Sql-server – Execution Plan Basics — Hash Match Confusion

execution-plansql serversql-server-2008-r2

I am starting to learn execution plans and am confused about how exactly a hash match works and why it would be used in a simple join:

select Posts.Title, Users.DisplayName
From Posts JOIN Users on
Posts.OwnerUserId = Users.Id
OPTION (MAXDOP 1)

enter image description here

As I understand it the results of the Top index scan become the hash able and each row in the bottom Index clustered scan is looked up. I understand how hash tables work to at least some degree, but I am confused about which values exactly get hashed in an example like this.

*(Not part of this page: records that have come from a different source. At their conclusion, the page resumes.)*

-- ==== Sys2Proof/Machine/Records.lean ====
section
/-!
DEFINITION. The Record Sealer and the Key Vault (spec/10_records_and_keys.md). Key operations take no model time (log
entry 28).
-/
namespace Sys2Proof.Machine

/-! ### Keys (R246, R247, R249) -/

/-- A byte string of exactly `k` bytes. -/
def fixBytes (k : Nat) (l : List Nat) : List Nat := ((l ++ zeros k).take k).map (· % 256)

/-- The private key a root gives for a label and a context (R247). -/
def deriveKey (root : List Nat) (label : String) (context : List Nat) : Nat :=
  let k (i : Nat) : List Nat :=
    fixBytes 32 (hmac root (beBytes 4 i ++ label.toList.map Char.toNat ++ [0] ++ context ++ beBytes 4 384))
  ofBe ((k 1 ++ k 2).take 48) % (p256n - 1) + 1

/-- The identity key (R247). -/
def State.idKey (s : State) : Nat := deriveKey (Config.root (s.kvt.helper.getD 0)) "ZP-IDENTITY" []

/-- The meter key of a generation under a measurement (R247). -/
def State.meterKey (s : State) (gen : Nat) (meas : List Nat) : Nat :=
  deriveKey (Config.root (s.kvt.helper.getD 0)) "FJARPIN-METER" (beBytes 2 gen ++ fixBytes 48 meas)

/-- Low 32 bits of a measurement (R249): its bytes 0 to 3 (log entry 29). -/
def measTag (meas : List Nat) : Nat := ofLe ((fixBytes 48 meas).take 4)

/-- The valid pointer slot with the higher SEQ (R249). -/
def State.pointer (s : State) : Option KeySlot :=
  match s.kvt.slotA.filter (·.valid), s.kvt.slotB.filter (·.valid) with
  | some a, some b => if a.seq < b.seq then some b else some a
  | some a, none => some a
  | none, b => b

/-- Current meter key generation, 0 before the first. -/
def State.keyGen (s : State) : Nat := match s.pointer with | none => 0 | some p => p.gen

/-- KVT registers follow the vault (R255). -/
def State.showKvt (s : State) : State :=
  let k := s.kvt
  let h := if k.rootOk then fixBytes 32 (sha256 (pub64 s.idKey)) else zeros 32
  let s1 := (s.setReg 0x40100 (b2n k.rootOk + 2 * b2n k.helper.isSome + 4 * b2n k.key.isSome + 8 * b2n k.pend.isSome +
    16 * b2n k.unbound + 256 * k.tries + 65536 * s.keyGen)).setReg 0x40104 (match k.pend with | none => 0 | some p => p.gen)
  let s2 := (List.range 12).foldl (fun u i => u.wr (KVT_MEAS.MEAS i) (field (fixBytes 48 k.meas) (4 * i) 4)) s1
  (List.range 8).foldl (fun u i => u.wr (KVT_ID_HASH.HASH i) (field h (4 * i) 4)) s2

/-- Replaces the vault. -/
def State.setKvt (s : State) (k : Kvt) : State := ({ s with kvt := k }).showKvt

/-- The pointer slot that step 5 of R250 writes: the next SEQ, a generation and the tag of a measurement. -/
def State.nextSlot (s : State) (gen : Nat) (meas : List Nat) : KeySlot :=
  { valid := true, seq := (match s.pointer with | none => 1 | some p => p.seq + 1) % 2 ^ 32, gen := gen % 2 ^ 16, tag := measTag meas }

/-- The slot written first, the one that does not give the key (R250, step 5): 0 or 1. -/
def State.firstSlot (s : State) : Nat := if s.pointer.isSome && s.pointer == s.kvt.slotA then 1 else 0

/-- Pointer slot i is written. -/
def Kvt.setSlot (k : Kvt) (i : Nat) (x : Option KeySlot) : Kvt := if i = 0 then { k with slotA := x } else { k with slotB := x }

/-- A pointer slot whose write the power loss cut short. -/
def tornSlot : KeySlot := { valid := false, seq := 0, gen := 0, tag := 0 }

/-- Step 5 of R250: the slot with the lower SEQ, then the other take the same value; the new key is loaded. -/
def State.flipKey (s : State) (gen : Nat) (meas : List Nat) : State :=
  let p := s.nextSlot gen meas
  let s1 := { s with kvt := { s.kvt with slotA := some p, slotB := some p } }
  s1.setKvt { s1.kvt with key := some (s1.meterKey gen meas), unbound := false }

/-! ### Records (R232 to R235) -/

/-- Bytes 0x00–0xBF of a record (R232). -/
def Rec.signed (r : Rec) : List Nat :=
  leBytes 2 r.type ++ [1, r.flags % 256] ++ leBytes 2 (meterEnt r.e) ++ leBytes 2 r.gen ++ leBytes 4 r.seq ++ leBytes 4 r.claim ++
  leBytes 4 r.calId ++ leBytes 4 Config.serial ++ leBytes 8 r.tStart ++ leBytes 8 r.tEnd ++ leBytes 8 r.openImp ++
  leBytes 8 r.openExp ++ leBytes 8 r.closeImp ++ leBytes 8 r.closeExp ++ leBytes 4 r.rev ++ leBytes 4 r.samples ++
  leBytes 4 r.zero ++ leBytes 4 r.missing ++ fixBytes 64 r.body ++ fixBytes 32 r.prevHash ++ leBytes 8 r.tSeal

/-- The 256 bytes of a record (R232). -/
def Rec.bytes (r : Rec) : List Nat := r.signed ++ fixBytes 64 r.sig

/-- HASH of a record (R233). -/
def Rec.hash (r : Rec) : List Nat := fixBytes 32 (sha256 r.signed)

/-- Chain head of an entity (R243). -/
def State.head (s : State) (e : Nat) : Option ChainHead := tget (fun _ => none) s.rsl.heads e
def State.setHead (s : State) (e : Nat) (h : Option ChainHead) : State :=
  { s with rsl := { s.rsl with heads := tset (fun _ => none) s.rsl.heads e h } }

/-- Slots in use, and free slots, of the 61,440 (R245). -/
def State.jUsed (s : State) : Nat := s.rsl.next - s.rsl.ack
def State.jFree (s : State) : Nat := 61440 - s.jUsed

/-- RSL_JRNL_STAT and the journal positions follow the journal; WARN and LOW log their onset (R245). -/
def State.showJrnl (s : State) : State :=
  let warn := decide (61440 * s.rd RSL_JRNL_CFG.WARN_PCT ≤ s.jUsed * 100)
  let lo := decide (s.jFree < s.rd RSL_JRNL_CFG.RESERVE)
  let s1 := if warn && !s.flag RSL_JRNL_STAT.WARN then s.ev 0x0901 0 s.jUsed s.rsl.ack else s
  let s2 := if lo && !s.flag RSL_JRNL_STAT.LOW then s1.ev 0x0902 0 s.jUsed (s.rd RSL_JRNL_CFG.RESERVE) else s1
  (((((((s2.wr RSL_JRNL_STAT.USED s.jUsed).wr RSL_JRNL_STAT.WARN (b2n warn)).wr RSL_JRNL_STAT.LOW (b2n lo)).wr
    RSL_JRNL_STAT.WAITING s.rsl.waiting.length).wr64 RSL_JPOS_NEXT_LO.POS RSL_JPOS_NEXT_HI.POS s.rsl.next).wr64
    RSL_JPOS_ACK_LO.POS RSL_JPOS_ACK_HI.POS s.rsl.ack).wr64 RSL_JPOS_EXP_LO.POS RSL_JPOS_EXP_HI.POS s.rsl.exported)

What would make sense me is the the common field between them, the id, is hashed — but if this is the case, why hash a number?

Best Answer

As SQLRockstar's answer quotes

best for large, unsorted inputs.

Now,

  • from the Users.DisplayName index scan (assumed nonclustered) you get Users.Id (assuming clustered) = unsorted
  • You are also scanning Posts for OwnerUserId = unsorted

This is 2 unordered inputs.

I'd consider an index on the Posts table on OwnerUserId, including Title. This will add some order on one side of the input to the JOIN + it will be covering index

CREATE INDEX IX_OwnerUserId ON Posts (OwnerUserId) INCLUDE (Title)

You may then find that the Users.DisplayName index won't be used and it will scan the PK instead.